1. On the basis of possession, wherein you need to show the following:

a. The land is alienable and disposable property of the public domain (Example of non-alienable lands are forests, lakeshores, etc)

b. the applicant and its predecessors in interest have been in open, continuous, exclusive and notorious possession and occupation of the land under a bona fide claim of ownership; and

c. the applicant and its predecessors-in-interest have possessed and occupied the land since June 12, 1945, or earlier

Note: Land need not be declared alienable and disposable as of June 12, 1945 or earlier. It is sufficient that property is alienable and disposable at the time of application (Malaban vs. Republic)

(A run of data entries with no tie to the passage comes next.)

/-- R83, R80: from s to t the zone, with a lawful pending list, leaves service into this state: both timers are stopped,
what is discarded is gone with its waiting MARK and ORDERs, and every other piece of the sequencer is kept. -/
structure LeavesService (s t : State) (z : Fin 16) (into : ZoneState) : Prop where
  zone : t.zones[z] = { s.zones[z] with
    state := into, periodTimer := none, restartTimer := none
    pending := s.zones[z].pending.filter fun n => !s.discards z n }
  withdrawn : QueueLaw s → ∀ n ∈ s.zones[z].pending, s.discards z n = true → ∀ i ∈ t.drive.queue,
    isMarkOf z n.seq i = false ∧ ∀ d ∈ n.sides, isOrder d.channel n.seq i = false

/-! ### Pending counts (R66) -/

/-- R66, R118: the entries of pending snapshots that have not been released: those of open sides (assumption 17
for a half-closed snapshot). -/
def State.pendingEntries (s : State) : List Entry :=
  zoneNumbers.flatMap fun z => s.zones[z].pending.flatMap fun n =>
    (n.sides.filter fun d => !d.closed).flatMap Side.entries

/-- R66: a live record's pending count is the number of pending entries that name it; with it, what R78, R79 and R93
make of a snapshot: its sides are on different channels, A_z is the sum of the areas of a side's entries, and no entry
has area 0. -/
structure HoldLaw (s : State) : Prop where
  counts : ∀ r ∈ s.table.live, r.pendingCount = s.pendingEntries.countP fun e => e.names r
  areas : ∀ z : Fin 16, ∀ n ∈ s.zones[z].pending, ∀ d ∈ n.sides,
    d.aZ = totalArea d.entries ∧ ∀ e ∈ d.entries, 0 < e.area
  channels : ∀ z : Fin 16, ∀ n ∈ s.zones[z].pending, (n.sides.map Side.channel).Nodup

/-! ### Charge (R111) -/

/-- The forward charge in every account that a closure of one zone's sides can add to. -/
def State.forwardHeld (s : State) (z : Fin 16) : Nat :=
  s.zones[z].orphanFwd + (s.table.live.map fun r => r.fwdA + r.fwdB).sum

/-- The reverse charge in the same accounts. -/
def State.reverseHeld (s : State) (z : Fin 16) : Nat :=
  s.zones[z].orphanRev + (s.table.live.map fun r => r.revA + r.revB).sum

end Sys2Proof.Machine
end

2. On the basis of prescription, wherein you need to prove the following:

a. Land is alienable and disposable, and patrimonial property

b. continuous possession of land for at least 10 years in good faith and with just title OR 30 years regardless of good faith or bad faith.

c. Land is converted or declared as patrimonial property of the State at the beginning of 10-year or 30-year period of possession.

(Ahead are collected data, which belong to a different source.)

/-! ### Zone timers and the drive bus -/

/-- R81: the period boundary of a RUNNING or PROTECT zone, in its steps. With three snapshots pending the open sides of
the oldest are force-closed on their ordered charges, with the ESTIMATED mark on the records they name (R112). The
UNSTARTED snapshot is started and its MARK posted; each of its sides whose ORDER still waits is marked LATE, with the
ORDER withdrawn, the late counter moved on and LATE raised. The next snapshot is built (R79) on the state the force
closure left, its entries held (R66), LIMITED raised where a clamp acts in its computation (R98, R99) and its ORDERs
posted, and the period timer restarts with the T of the one now
started. The other zones are unchanged. That a COMMON snapshot sets side B's last order values to none is the model's
reading (assumption 12), and that nothing happens where no period timer runs its choice (assumption 1). -/
def Obligations.PeriodBoundaryIsTaken : Prop :=
  ∀ (z : Fin 16) (s : State), s.inReset = false →
    let q := s.zones[z]
    let c := Instr.periodBoundary z
    ((q.state = .running ∨ q.state = .protect) → q.periodTimer ≠ none → ServiceLaw q →
      ∃ (t : State) (front : List Snapshot) (un : Snapshot), exec c s = .next t ∧ q.pending = front ++ [un]
        ∧ un.phase = .unstarted ∧ front.length ≤ 2
        ∧ let forced : State := match front with
            | [oldest, _] => (oldest.sides.filter fun d => !d.closed).foldl
                (fun u d => closeSide z oldest.seq d d.qfOrd d.qrOrd .forced u) s
            | _ => s
          let waiting (d : Side) : Bool := s.drive.queue.any (isOrder d.channel un.seq)
          let missed := un.sides.countP waiting
          let started : Snapshot := { un with
            phase := .started, sides := un.sides.map fun d => if waiting d then { d with late := true } else d }
          let new := forced.newSnapshot z
          ((un.sides.map Side.channel).Nodup → t.zones[z] = { q with
            lastSeq := q.lastSeq + 1
            pending := ((if front.length = 2 then front.tail else front).map fun n => { n with phase := .ended })
              ++ [started, new]
            periodTimer := some un.period
            late := if missed = 0 then q.late else min 65535 (q.late + missed)
            orphanFwd := forced.zones[z].orphanFwd, orphanRev := forced.zones[z].orphanRev
            lastA := new.lastOrder .A, lastB := new.lastOrder .B })
          ∧ t.sends (.mark z un.seq ((un.sides.find? fun d => d.face == .A).map Side.channel)
              ((un.sides.find? fun d => d.face == .B).map Side.channel))
          ∧ (0 < missed → t.attn.isSet .late = true)
          ∧ (QueueLaw s → un.seq ≠ q.lastSeq + 1 → ∀ d ∈ un.sides, ∀ i ∈ t.drive.queue,
              isOrder d.channel un.seq i = false)
          ∧ SnapshotOf forced z new ∧ SnapshotPosted forced t z new
          ∧ forced.attn.isSet .limited = s.attn.isSet .limited
          ∧ (TableLaw s → t.table = { forced.holding new with
              generations := s.table.generations, queue := s.table.queue, cursor := s.table.cursor
              displaced := s.table.displaced })
          ∧ (∀ oldest middle, TableLaw s → front = [oldest, middle] → ∀ d ∈ oldest.sides, d.closed = false →
              d.aZ ≠ 0 → ∀ e ∈ d.entries, ∀ r ∈ t.table.live, e.names r = true → r.marks.estimated = true)
          ∧ (∀ y : Fin 16, y ≠ z → t.zones[y] = s.zones[y])
          ∧ t.map = s.map ∧ t.programs = s.programs ∧ t.pos = s.pos ∧ t.monitor = s.monitor ∧ t.sup = s.sup
          ∧ t.link = s.link)
    ∧ (((q.state ≠ .running ∧ q.state ≠ .protect) ∨ q.periodTimer = none) → exec c s = .next s)

/-- R88, R91, R116: a restart timer that expires brings a PARKED zone back into RUNNING on a MOVING line, and a HALTED
zone into RUNNING, PROTECT or PARKED by the motion state; RUNNING and PROTECT build the first snapshot (R79, R82), with
its entries held (R66) and its ORDERs posted (R100); into PARKED it leaves service by R83, with a STOP for each of its
channels. Which of a discarded snapshot's entries are released is the model's reading (assumption 17), and a release at
count 0 its choice (assumption 14). That a COMMON snapshot sets side B's last order values to none is the model's
reading (assumption 12). That nothing happens where the timer does not run is the model's choice (assumption 1). -/
def Obligations.RestartTimerExpires : Prop :=
  ∀ (z : Fin 16) (s : State), s.inReset = false →
    let q := s.zones[z]
    let c := Instr.restartTimerExpiry z
    (q.restartTimer = none → exec c s = .next s)
    ∧ (q.restartTimer ≠ none → s.sup.halted = false →
      ((q.state = .halted) ∨ (q.state = .parked ∧ s.pos.motion = .moving)) →
      let into : ZoneState := match s.pos.motion with
        | .moving => .running
        | .stopped => .protect
        | .parked => .parked
      ∃ t : State, exec c s = .next t ∧ t.zones[z].state = into ∧ t.zones[z].restartTimer = none
        ∧ (into ≠ .parked → EntersService s t z into)
        ∧ (into = .parked → (ServiceLaw q → LeavesService s t z .parked
              ∧ (TableLaw s → Releases s t (s.discardedEntries z)))
            ∧ ((s.map.zones[z].channels).Nodup → ∀ ch ∈ s.map.zones[z].channels, t.sends (.stop ch (some z))))
        ∧ (∀ y : Fin 16, y ≠ z → t.zones[y] = s.zones[y])
        ∧ t.map = s.map ∧ t.programs = s.programs ∧ t.pos = s.pos ∧ t.monitor = s.monitor ∧ t.sup = s.sup
        ∧ t.link = s.link)

/-- R122, R131, R132: the end of a sent frame starts the reply window of an ORDER or STOP, and ends a MARK or ABORT
transaction, after which the ABORT, the oldest MARK or the oldest other item goes on the bus with the reply window
then in force; a reply's first character keeps the window's end from ending the transaction. R122, R189: DRV_DE is high
exactly while a frame is sent, and the frames of ORDER, MARK, STOP and ABORT and their levels are those of section 13.4
(assumption 21 for the order of a character's data bits, assumption 24 for the level of a one). That the end of a frame
changes nothing where none is being sent, and the beginning of a reply nothing where none is awaited, is the model's
choice (assumption 1). -/
def Obligations.BusTransactionPhases : Prop :=
  (let framed (body : List Byte) : List Byte := 0x5A :: body ++ [(crc body >>> 8).setWidth 8, (crc body).setWidth 8]
    let one (n : Nat) : Byte := BitVec.ofNat 8 n
    let two (n : Nat) : List Byte := [one (n / 256), one n]
    let channel (c : Option (Fin 32)) : Byte := match c with
      | some c => one c.val
      | none => 0xFF
    (∀ (c : Fin 32) (seq : BitVec 8) (v : OrderValues) (m : Mode) (flush : Bool) (z : Fin 16),
      (DriveItem.order { channel := c, seq := seq, values := v, mode := m } flush z).frame
        = framed ([0x01, one c.val, seq] ++ two v.iF ++ two v.iR ++ two v.tF ++ two v.tO1 ++ two v.tR ++ two v.tO2
            ++ two v.phi ++ [if m = .run then 0 else 1]))
    ∧ (∀ (z : Fin 16) (seq : BitVec 8) (a b : Option (Fin 32)),
      (DriveItem.mark z seq a b).frame = framed [0x02, one z.val, seq, channel a, channel b])
    ∧ (∀ (c : Fin 32) (z : Option (Fin 16)), (DriveItem.stop c z).frame = framed [0x03, one c.val])
    ∧ DriveItem.abort.frame = framed [0x04]
    ∧ ∀ i : DriveItem, i.levels = i.frame.flatMap fun b => lineLevels (characterOf b))
  ∧ (∀ s : State, s.drvDe = true ↔
      s.inReset = false ∧ ∃ b : Transaction, s.drive.bus = some b ∧ b.phase = .sending)
  ∧ ∀ (item : DriveItem) (w : Nat) (p : BusPhase) (s : State), s.inReset = false →
    s.drive.bus = some { item := item, window := w, phase := p } →
    (p = .sending → item.addressee ≠ none → exec .driveFrameSent s = .next { s with drive := { s.drive with
      bus := some { item := item, window := w, phase := .waiting } } })
    ∧ (p = .sending → item.addressee = none → ∃ t : State, exec .driveFrameSent s = .next t
      ∧ t = { s with drive := { s.drive with queue := t.drive.queue, bus := t.drive.bus } }
      ∧ match s.drive.queue with
        | [] => t.drive.bus = none ∧ t.drive.queue = []
        | _ => ∃ (x : DriveItem) (before after : List DriveItem), s.drive.queue = before ++ x :: after
          ∧ t.drive.bus = some { item := x, window := s.map.line.replyWindow, phase := .sending }
          ∧ (QueueLaw s → t.drive.queue = before ++ after)
          ∧ (x = .abort ∨ (.abort ∉ s.drive.queue ∧
              ((x.isMark = true ∧ ∀ y ∈ before, y.isMark = false)
                ∨ (before = [] ∧ ∀ y ∈ s.drive.queue, y.isMark = false)))))
    ∧ (p = .waiting → exec .replyBegins s = .next { s with drive := { s.drive with
      bus := some { item := item, window := w, phase := .receiving } } })
    ∧ (p = .receiving → exec .replyWindowEnd s = .next s)
    ∧ (p ≠ .sending → exec .driveFrameSent s = .next s)
    ∧ (p ≠ .waiting → exec .replyBegins s = .next s)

Only patrimonial property of the State may be acquired by prescription (Article 1113 of Civil Code). Property of public dominion, if not longer intended for public use or service, shall form part of patrimonial property of State.  (Article 422 of Civil Code)

Here, there must be an express declaration by the State that the public dominion property is no longer intended for public use, service or the development of the national wealth or that the property has been converted into patrimonial. Without such express declaration, the property, even if classified as alienable or disposable, remains property of the public dominion, Such declaration shall be in the form of a law duly enacted by Congress or a Presidential Proclamation in cases where the President is duly authorized by law.

In the case at bar, the application did not state when their possession and occupation commenced (no allegation that they have been in possession since June 12, 1945) and the duration. So the application is based on prescription. Here, there is no evidence showing that the land in question was within an area expressly declared by law either to be the patrimonial property of the State, or to be no longer intended for public service or the development of the national wealth.